Since that holding, the Fifth DCA has receded from the broad grant of dismissal seemingly authorized by the decision, explaining that Cox is a case that should be “limited” to its very “unique” facts. See e.g., Ruiz v. Cty of Orlando, 859 So. 2d 574 (Fla. 5th DCA 2003) (“In Cox, we anticipated, although we apparently underestimated, the seductive power of [the remedy of dismissal for fraud]. . . . Cox was an extremely unusual fact pattern, wholly unlike the more conventional impeachment issues that have shown up in some more recent decisions.”); Amato v. Intindola, 854 So. 2d 812 (Fla. 4th DCA 2003)(emphasizing that the inconsistencies or falsities in the Cox case were pertinent to name, place of residence, social security number and other information that actually prevented the defendants from conducting or investigating their claim). However, that still begs the question of what conduct should be considered fraudulent and what false, misleading, or incomplete responses will amount to a “scheme” calculated to “subvert” the judicial process?
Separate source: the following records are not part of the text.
-- ==== Sys2Proof/Machine/Blocks.lean ====
section
/-!
DEFINITION. Block lists as a reader finds them in memory (R107, R108, R116, R190), the elements of tensors (R211, R237), masks
(R176, R178), the counts of a descriptor's vectors, and gradients kept by tensor version (R239).
-/
namespace Sys2Proof.Machine

/-! ## Block lists -/

/-- A block as its header names it: its slice, the global number of its first entry (R116) and of its first edge (R190). -/
structure BlockRec where
  addr : Nat
  slice : Nat
  block : Nat
  base : Nat
  ebase : Nat
  nodes : Nat
  edges : Nat
  nodeAddr : Nat
  edgeAddr : Nat
  routeAddr : Nat
  deriving DecidableEq, Repr

/-- An edge with global entry numbers. -/
structure EdgeRec where
  dst : Nat
  src : Nat
  hop : Nat
  deriving DecidableEq, Repr

/-- Table 4.3: slices of a step of an S descriptor. -/
def Desc.slices (D : Desc) : Nat :=
  if D.opkind = 1 then ceilDiv (D.op 72 4) (D.op 76 2) else D.op 72 4

/-- The address of the slice directory of an S descriptor for step `n` (R107). -/
def Desc.dirAddr (D : Desc) (n : Nat) : Nat := D.outAddr + (n % 2) * roundUp (64 + 16 * D.slices) 4096

/-- Total entries in a slice directory (Table 4.6). -/
def State.dirEntries (s : State) (f : Nat) (D : Desc) (n : Nat) : Nat := rd8 (s.devRead f) (D.dirAddr n + 16)

/-- The blocks of one slice: `k` headers from an address on. -/
def walkBlocks (rd : Rd) : (k : Nat) → (a base ebase : Nat) → List BlockRec
  | 0, _, _, _ => []
  | k + 1, a, base, ebase =>
    let h := rd a 64
    let n := at' h 8 2
    let m := at' h 24 8
    ⟨a, at' h 0 4, at' h 4 4, base, ebase, n, m, at' h 32 8, at' h 40 8, at' h 48 8⟩ ::
      walkBlocks rd k (at' h 56 8) (base + n) (ebase + m)

/-- The block list of an S descriptor for step `n`, in slice-directory order (R116). -/
def State.blockList (s : State) (f : Nat) (D : Desc) (n : Nat) : List BlockRec :=
  let rd : Rd := s.devRead f
  let a := D.dirAddr n
  (List.range D.slices).foldl (fun l q =>
    let (base, eb) := match l.getLast? with | some b => (b.base + b.nodes, b.ebase + b.edges) | none => (0, 0)
    l ++ walkBlocks rd (rd4 rd (a + 64 + 16 * q + 4)) (rd8 rd (a + 64 + 16 * q + 8)) base eb) []

/-- The global number of a reference of a slice (R96, R116). -/
def entryOf (bs : List BlockRec) (slice ref : Nat) : Nat :=
  match bs.find? fun b => b.slice = slice && b.block = ref / blockCap with
  | some b => b.base + ref % blockCap
  | none => 0

/-- The edges of a block list in edge order (R190). -/
def edgesOf (rd : Rd) (bs : List BlockRec) : List EdgeRec :=
  bs.flatMap fun b => (List.range b.edges).map fun i =>
    let e := rd (b.edgeAddr + 16 * i) 16
    ⟨entryOf bs b.slice (at' e 0 4), entryOf bs b.slice (at' e 4 4), at' e 8 1⟩

/-- HOPSEL (Table 5.1). -/
def hopSel (sel hop : Nat) : Bool := sel = 0 || (1 ≤ hop && bit sel (hop - 1))

/-! ## Elements -/

/-- Bit `i` of a mask in memory. -/
def memBit (rd : Rd) (a i : Nat) : Bool := bit (leNat (rd (a + i / 8) 1)) (i % 8)

/-- The bit of a mask of Table 7.9; no mask with address 0. -/
def maskBit (rd : Rd) (a i : Nat) : Bool := a ≠ 0 && memBit rd a i

/-- One element of a storage format, widened to FP32. -/
def elemAt (rd : Rd) (fmt a : Nat) : F32 :=
  let F := Fmt.ofCode fmt
  widen F (leNat (rd a F.bytes))

/-- `n` elements from an address. -/
def elemsAt (rd : Rd) (fmt a n : Nat) : List F32 :=
  let w := (Fmt.ofCode fmt).bytes
  (List.range n).map fun i => elemAt rd fmt (a + w * i)

/-- Kinds of the vector engine (R211). -/
def Desc.isVector (D : Desc) : Bool := [0x22, 0x30, 0x31, 0x32, 0x33, 0x40].contains D.opkind
def Desc.isLinear (D : Desc) : Bool := D.opkind = 0x20 || D.opkind = 0x21

def Desc.wlayout (D : Desc) : Nat := D.op 65 1
def Desc.pack (D : Desc) : Bool := bit (D.op 64 1) 0
def Desc.zeroMasked (D : Desc) : Bool := bit (if D.isLinear then D.op 64 1 else D.op 65 1) 1
def Desc.wstore (D : Desc) : Nat := D.op 66 1
def Desc.astore (D : Desc) : Nat := D.op 67 1
def Desc.inStride (D : Desc) : Nat := D.op 68 4
def Desc.outStride (D : Desc) : Nat := D.op 72 4
def Desc.wgtStride (D : Desc) : Nat := D.op 76 4
def Desc.vmask (D : Desc) : Nat := D.op 80 8
def Desc.cmask (D : Desc) : Nat := D.op 88 8
def Desc.spcols (D : Desc) : Nat := D.op 98 2
def Desc.breakeven (D : Desc) : Nat := D.op 100 2
def Desc.msgForm (D : Desc) : Nat := D.op 104 1
def Desc.nodeElems (D : Desc) : Nat := D.op 106 2
def Desc.edgeElems (D : Desc) : Nat := if D.msgForm = 2 then D.op 108 2 else 0
def Desc.efeat (D : Desc) : Nat := D.op 112 8
/-- SRC_DESC of a linear kind (Table 7.9) and of a vector kind (Table 9.2). -/
def Desc.srcDesc (D : Desc) : Nat := if D.isLinear then D.op 96 2 else if D.opkind = 0x10 then D.op 66 2 else D.op 94 2
/-- Table 9.2. -/
def Desc.bRow (D : Desc) : Bool := bit (D.op 65 1) 0
def Desc.inFmt (D : Desc) : Nat := D.op 66 1
def Desc.in2Fmt (D : Desc) : Nat := D.op 67 1
def Desc.in2Stride (D : Desc) : Nat := D.op 76 4
def Desc.in2Addr (D : Desc) : Nat := D.op 80 8
def Desc.imm (D : Desc) : F32 := mk32 (D.op 88 4)
def Desc.dropKeep (D : Desc) : Nat := D.op 92 2
def Desc.dropScale (D : Desc) : F32 := mk32 (D.op 96 4)
def Desc.dmask (D : Desc) : Nat := D.op 100 8
/-- HOPSEL of the edge kinds (Table 7.10, R217). -/
def Desc.hopsel (D : Desc) : Nat := if D.opkind = 0x21 then D.op 105 1 else D.op 108 1

/-- Whether an operation of a vector kind reads operand B (R211). -/
def Desc.usesB (D : Desc) : Bool :=
  let o := D.op 64 1
  D.opkind = 0x33 || D.opkind = 0x40 || (D.opkind = 0x30 && [0, 1, 2, 3, 4, 7, 8].contains o)

/-- Reduction tiles of a linear layer (R187). -/
def Desc.tiles (D : Desc) : Nat := ceilDiv D.rows 128

/-- Masks of a linear layer: an unfed vector, and for edges one that HOPSEL leaves out. -/
def Desc.vecMasked (D : Desc) (rd : Rd) (edges : List EdgeRec) (v : Nat) : Bool :=
  maskBit rd D.vmask v ||
    (D.opkind = 0x21 && (match edges[v]? with | some e => !hopSel D.hopsel e.hop | none => true))

def Desc.colMasked (D : Desc) (rd : Rd) (c : Nat) : Bool := maskBit rd D.cmask c

/-! ## What a descriptor of a plan reads -/

/-- Where the elements of a descriptor's output lie: its address, its rows, the bytes between them and the bytes of one. -/
structure OutForm where
  addr : Nat
  rows : Nat
  stride : Nat
  row : Nat
  deriving DecidableEq, Repr

/-- Whether an address lies in an output. -/
def OutForm.covers (o : OutForm) (a : Nat) : Bool :=
  o.addr ≤ a &&
    (if o.stride = 0 then 0 < o.rows && a - o.addr < o.row
     else (a - o.addr) / o.stride < o.rows && (a - o.addr) % o.stride < o.row)

/-- What the units need to run a descriptor of a step: the function's memory, the plan, the descriptor, its vectors, for the
kinds that read a block list its edges, and the outputs of the descriptors before it. -/
structure Ctx where
  rd : Rd
  plan : Plan
  index : Nat
  step : Nat
  vectors : Nat
  entries : Nat
  edges : List EdgeRec
  outs : List (Nat × OutForm)

def Ctx.D (x : Ctx) : Desc := x.plan.desc x.index

/-- The output of descriptor `j` (R115, R116, R189, R190, R211, R217). -/
def Plan.outForm (p : Plan) (rd : Rd) (n j : Nat) : OutForm :=
  let D := p.desc j
  let dir := (p.desc D.srcDesc).dirAddr n
  if D.opkind = 0x10 then ⟨D.outAddr, rd8 rd (dir + 16), D.op 68 2, D.op 68 2⟩
  else
    let v := if D.vectors ≠ 0 then D.vectors else rd8 rd (dir + (if D.opkind = 0x21 then 24 else 16))
    ⟨D.outAddr, v, D.outStride, D.cols * (Fmt.ofCode D.outFmt).bytes⟩

/-- The context of descriptor `i` of a step (R116, R190, R211). -/
def State.ctx (s : State) (f : Nat) (p : Plan) (n i : Nat) : Ctx :=
  let D := p.desc i
  let S := p.desc D.srcDesc
  let rd : Rd := s.devRead f
  let edgy := D.opkind = 0x21 || D.opkind = 0x22
  let src := edgy || (D.vectors = 0 && (D.isLinear || D.isVector)) || D.opkind = 0x10
  let bs := if edgy then s.blockList f S n else []
  let es := edgesOf rd bs
  let entries := if src then s.dirEntries f S n else 0
  let vs := if D.opkind = 0x21 then (if D.vectors = 0 then es.length else D.vectors)
    else if D.vectors = 0 then entries else D.vectors
  let outs := ((List.range (min i p.descs.length)).filter fun j => (p.desc j).phase = 1 || (p.desc j).phase = 2).map fun j =>
    (j, p.outForm rd n j)
  ⟨rd, p, i, n, vs, entries, es, outs⟩

/-- Whether the module saves the input of a descriptor (R77, R237). -/
def Ctx.saves (x : Ctx) : Bool := x.D.save || x.plan.force

/-- Bytes of the saved input of a linear or vector kind, contiguous in vector-major order: LINEAR its vectors, EDGE_LINEAR the
node rows and then the edge-feature rows, a vector kind operand A and then operand B (R237; the order is the model's, log 30). -/
def Ctx.saveInA (x : Ctx) : Nat × Nat × Nat :=
  let D := x.D
  let F := if D.isLinear then D.astore else D.inFmt
  let w := (Fmt.ofCode F).bytes
  if D.opkind = 0x20 then (x.vectors, D.rows, w)
  else if D.opkind = 0x21 then (x.entries, D.nodeElems, w)
  else if D.opkind = 0x22 then (x.edges.length, D.cols, w)
  else (x.vectors, D.cols, w)

/-- The address of element `e` of input row `v`: the saved copy, or where F read it (R237). `back` asks for B1 or B2. -/
def Ctx.inAt (x : Ctx) (back : Bool) (v e : Nat) : Nat :=
  let (_, n, w) := x.saveInA
  if back && x.saves && !([0x22, 0x33, 0x40].contains x.D.opkind) then x.plan.saveAt x.index + (v * n + e) * w
  else x.D.inAddr + v * x.D.inStride + e * w

/-- Element `e` of input row `v`, widened. -/
def Ctx.a (x : Ctx) (back : Bool) (v e : Nat) : F32 :=
  elemAt x.rd (if x.D.isLinear then x.D.astore else x.D.inFmt) (x.inAt back v e)

/-- The address of element `e` of operand B of vector `v` (Table 9.2). -/
def Ctx.bAt (x : Ctx) (back : Bool) (v e : Nat) : Nat :=
  let w := (Fmt.ofCode x.D.in2Fmt).bytes
  let (m, n, wa) := x.saveInA
  let v := if x.D.bRow then 0 else v
  if back && x.saves && x.D.opkind = 0x30 then x.plan.saveAt x.index + m * n * wa + (v * n + e) * w
  else x.D.in2Addr + v * x.D.in2Stride + e * w

def Ctx.b (x : Ctx) (back : Bool) (v e : Nat) : F32 := elemAt x.rd x.D.in2Fmt (x.bAt back v e)

/-- The address of element `e` of the feature row of edge `v` (Table 7.10). -/
def Ctx.featAt (x : Ctx) (back : Bool) (v e : Nat) : Nat :=
  let D := x.D
  let w := (Fmt.ofCode D.astore).bytes
  let (m, n, wa) := x.saveInA
  (if back && x.saves then x.plan.saveAt x.index + m * n * wa else D.efeat) + (v * D.edgeElems + e) * w

/-- Element `k` of the message of edge `v`, from node rows and features given (Table 7.10). -/
def Desc.message (D : Desc) (node : Nat → Nat → F32) (feat : Nat → Nat → F32) (edges : List EdgeRec) (v k : Nat) : N F32 :=
  let e := edges.getD v ⟨0, 0, 0⟩
  let n := D.nodeElems
  match D.msgForm with
  | 0 => return node e.src k
  | 3 => fsub (node e.src k) (node e.dst k)
  | _ => return if k < n then node e.dst k else if k < 2 * n then node e.src (k - n) else feat v (k - 2 * n)

/-- Element `k` of streamed vector `v` of a linear layer's input (R190). -/
def Ctx.x (x : Ctx) (back : Bool) (v k : Nat) : N F32 :=
  if x.D.opkind = 0x21 then
    x.D.message (x.a back) (fun v e => elemAt x.rd x.D.astore (x.featAt back v e)) x.edges v k
  else return x.a back v k

def Ctx.vmasked (x : Ctx) (v : Nat) : Bool := x.D.vecMasked x.rd x.edges v

/-- The unmasked vectors of a linear layer, ascending. -/
def Ctx.live (x : Ctx) : List Nat := (List.range x.vectors).filter fun v => !x.vmasked v

/-! ## Bounds of what a step writes (R77, R237) -/

/-- The most entries and edges that a step of an S descriptor can give, by which save areas are sized (log 43). -/
def State.sBound (s : State) (f : Nat) (S : Desc) : Nat × Nat :=
  match (s.func f).graphs.getD (S.op 64 1) none with
  | none => (0, 0)
  | some g =>
    let rd : Rd := s.devRead f
    if S.opkind = 1 then
      let r := (List.range (S.op 65 1)).foldl (fun (x : Nat × Nat) h =>
        let l := x.1 * S.op (68 + h) 1
        (l, x.2 + l)) (1, 0)
      (S.op 72 4 * (1 + r.2), S.op 72 4 * r.2)
    else if S.opkind = 2 then
      let sizes := (List.range g.count).map fun i => let a := g.ptr + 48 * i; (rd4 rd a + rd4 rd (a + 4), rd4 rd a)
      let m := sizes.foldl (fun (x : Nat × Nat) y => (max x.1 y.1, max x.2 y.2)) (0, 0)
      (S.op 72 4 * m.1, S.op 72 4 * m.2 * S.op 65 2)
    else
      let ps := (g.prepared rd g.partitions).map fun x =>
        ((x.2.2.map fun b => b.entries.length).sum, (x.2.2.map fun b => b.edges.length).sum)
      let m := ps.foldl (fun (x : Nat × Nat) y => (max x.1 y.1, max x.2 y.2)) (0, 0)
      (S.op 72 4 * m.1, S.op 72 4 * m.2)

/-- The vectors of a descriptor, or their bound. -/
def State.vecBound (s : State) (f : Nat) (p : Plan) (i : Nat) : Nat :=
  let D := p.desc i
  if D.vectors ≠ 0 && D.opkind ≠ 0x22 then D.vectors
  else let b := s.sBound f (p.desc D.srcDesc); if D.opkind = 0x21 then b.2 else b.1

/-- Bytes that the module writes at the save area of a descriptor (R77, R117, R121, R215, R217, R237, Table 10.2). -/
def State.saveBytes (s : State) (f : Nat) (p : Plan) (i : Nat) : Nat :=
  let D := p.desc i
  let saves := D.save || p.force
  let b := s.sBound f (p.desc D.srcDesc)
  let v := s.vecBound f p i
  let w (c : Nat) : Nat := (Fmt.ofCode c).bytes
  if D.opkind = 0x10 then
    match (s.func f).table D.tableId with
    | some t =>
      if !t.trainable || D.noGrad then 0
      else
        let own := 2 * (b.1 + b.2)
        if D.op 64 1 = 3 then roundUp own 4096 + 8 * t.elems * b.1 else own
    | none => 0
  else if D.phase ≠ 2 || !saves then 0
  else match D.opkind with
    | 0x20 => v * D.rows * w D.astore
    | 0x21 => (b.1 * D.nodeElems + b.2 * D.edgeElems) * w D.astore
    | 0x22 => if D.op 64 1 = 3 then 8 * D.cols * b.1 else 0
    | 0x30 => v * D.cols * w D.inFmt + (if D.usesB then (if D.bRow then 1 else v) * D.cols * w D.in2Fmt else 0)
    | 0x31 => v * D.cols * w D.inFmt
    | 0x32 => v * (D.cols * w D.inFmt + 8)
    | _ => 0

/-! ## Gradients by tensor version (R239) -/

/-- The version of the element at an address, as the descriptor reads it: the last descriptor before it that wrote the element, plus
one, or 0 for an input of the plan (log 31). -/
def Ctx.prodAt (x : Ctx) (a : Nat) : Nat := match (x.outs.filter fun o => o.2.covers a).getLast? with | some o => o.1 + 1 | none => 0

/-- The values of the versions that one descriptor wrote. -/
def gradFind (l : List GradBuf) (prod : Nat) : List (Nat × F32) :=
  match l.find? fun b => b.prod = prod with
  | some b => b.data
  | none => []

/-- Whether a gradient reaches a descriptor's output. -/
def gradHas (l : List GradBuf) (prod : Nat) : Bool := l.any fun b => b.prod = prod

/-- One element of a version's gradient; +0 where none has arrived. -/
def gradAt (l : List GradBuf) (prod a : Nat) : F32 := (SMap.find a (gradFind l prod)).getD zero32

/-- The gradient of the element at an address that the descriptor reads. -/
def Ctx.readGrad (x : Ctx) (l : List GradBuf) (a : Nat) : F32 := gradAt l (x.prodAt a) a

/-- The gradient of the element at an address of the descriptor's own output. -/
def Ctx.ownGrad (x : Ctx) (l : List GradBuf) (a : Nat) : F32 := gradAt l (x.index + 1) a

/-- Add values to the versions of one descriptor: the first value of an element is written, a later one added once (R239). -/
def gradAdd (l : List GradBuf) (prod : Nat) (c : List (Nat × F32)) : N (List GradBuf) := do
  let new ← c.foldlM (fun (d : List (Nat × F32)) (a, v) => do
    match SMap.find a d with
    | some w => return SMap.insert a (← once (fadd w v)) d
    | none => return SMap.insert a v d) (gradFind l prod)
  return upsert (fun b => b.prod = prod) (fun b => { b with data := new }) ⟨prod, new⟩ l

/-- Add a contribution of a descriptor, given by element address, to the versions of what it reads (R239). -/
def Ctx.addCells (x : Ctx) (l : List GradBuf) (c : List (Nat × F32)) : N (List GradBuf) :=
  let tagged := c.map fun y => (x.prodAt y.1, y)
  (tagged.map (·.1)).eraseDups.foldlM (fun l p => gradAdd l p ((tagged.filter fun y => y.1 = p).map (·.2))) l

end Sys2Proof.Machine
end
It seems that more current cases have limited the instances in which dismissal may be proper. For instance, in Laschke v. Reynolds Tobacco Co., the Second District reversed dismissal with prejudice in a case where the non-moving party had actually attempted to have her medical records changed, in an attempt to mislead and deter the moving party. 872 So. 2d 344 (Fla. 2d DCA 2004). It seems hard to image a case that could be subject to dismissal for fraud where volitional conduct by the non-moving party to actually alter medical records fell short of the standard of fraud on the court. Id. In Bob Montgomery Real Estate v. Djokic, the Court found that apparently forging a document attached to the complaint was not sufficient to warrant dismissal based on fraud. 858 So. 2d 381 (Fla. 4th DCA 2003). Although admittedly, in Bob Montgomery the issue was really one of proof rather than sufficiency of conduct. Id. Further, in Bologna, the trial court noted that “fraud on the court” has become a “strategy on the part of defense counsel” and cautioned against permitting a defendant to ask overly broad questions in discovery or depositions with no meaningful follow up and thereafter slapping the plaintiff with a motion to dismissed based on fraud. 955 So. 2d at 529.

However, even in light of these questions and the appellate court’s attempt to limit the application of this doctrine, numerous cases still find fraud where cross-examination and traditional discovery tools or sanctions could arguably remedy the inconsistencies in the non- moving party’s discovery responses. See e.g., Middleton v. Hager, 179 So. 3d 529 (Fla. 3d DCA 2015) (finding dismissal appropriate where the plaintiff failed to disclose prior vehicle accidents which resulted in treatment); Herman v. Intracoastal Cardiology Center, 121 So. 3d 583 (Fla. 4th DCA 2013) (affirming dismissal with prejudice where contents of the litigants diary showed that she lied on various occasions throughout the litigation).

The long and short is this: whether you are a moving, or a non-moving party, in the fraud dance the outcome of the motion to dismiss is largely dependent on the specific factual circumstances of your case. Having said that, if you are a moving party: you have the burden, which is high. A such, to support a claim of fraud, the moving party should produce adequate evidence that shows the intent of the non-moving party in making inconsistent, incomplete, or even false statements. It appears that this intent to defraud or intent to subvert the truth seeking function is the key factor in determining whether dismissal is appropriate. Under the standard and current trends, presumably mere “lack of memory” “inconsistencies” or “even lies” without this critical intent element would be considered short of fraud on the court. On the flip-side: the non-moving party should be

prepared to combat this evidence by showing lack of intent, mere inaccurate memory, innocent misunderstanding, or even (in the case of false statements) an innocent intention on the part of the non-moving party.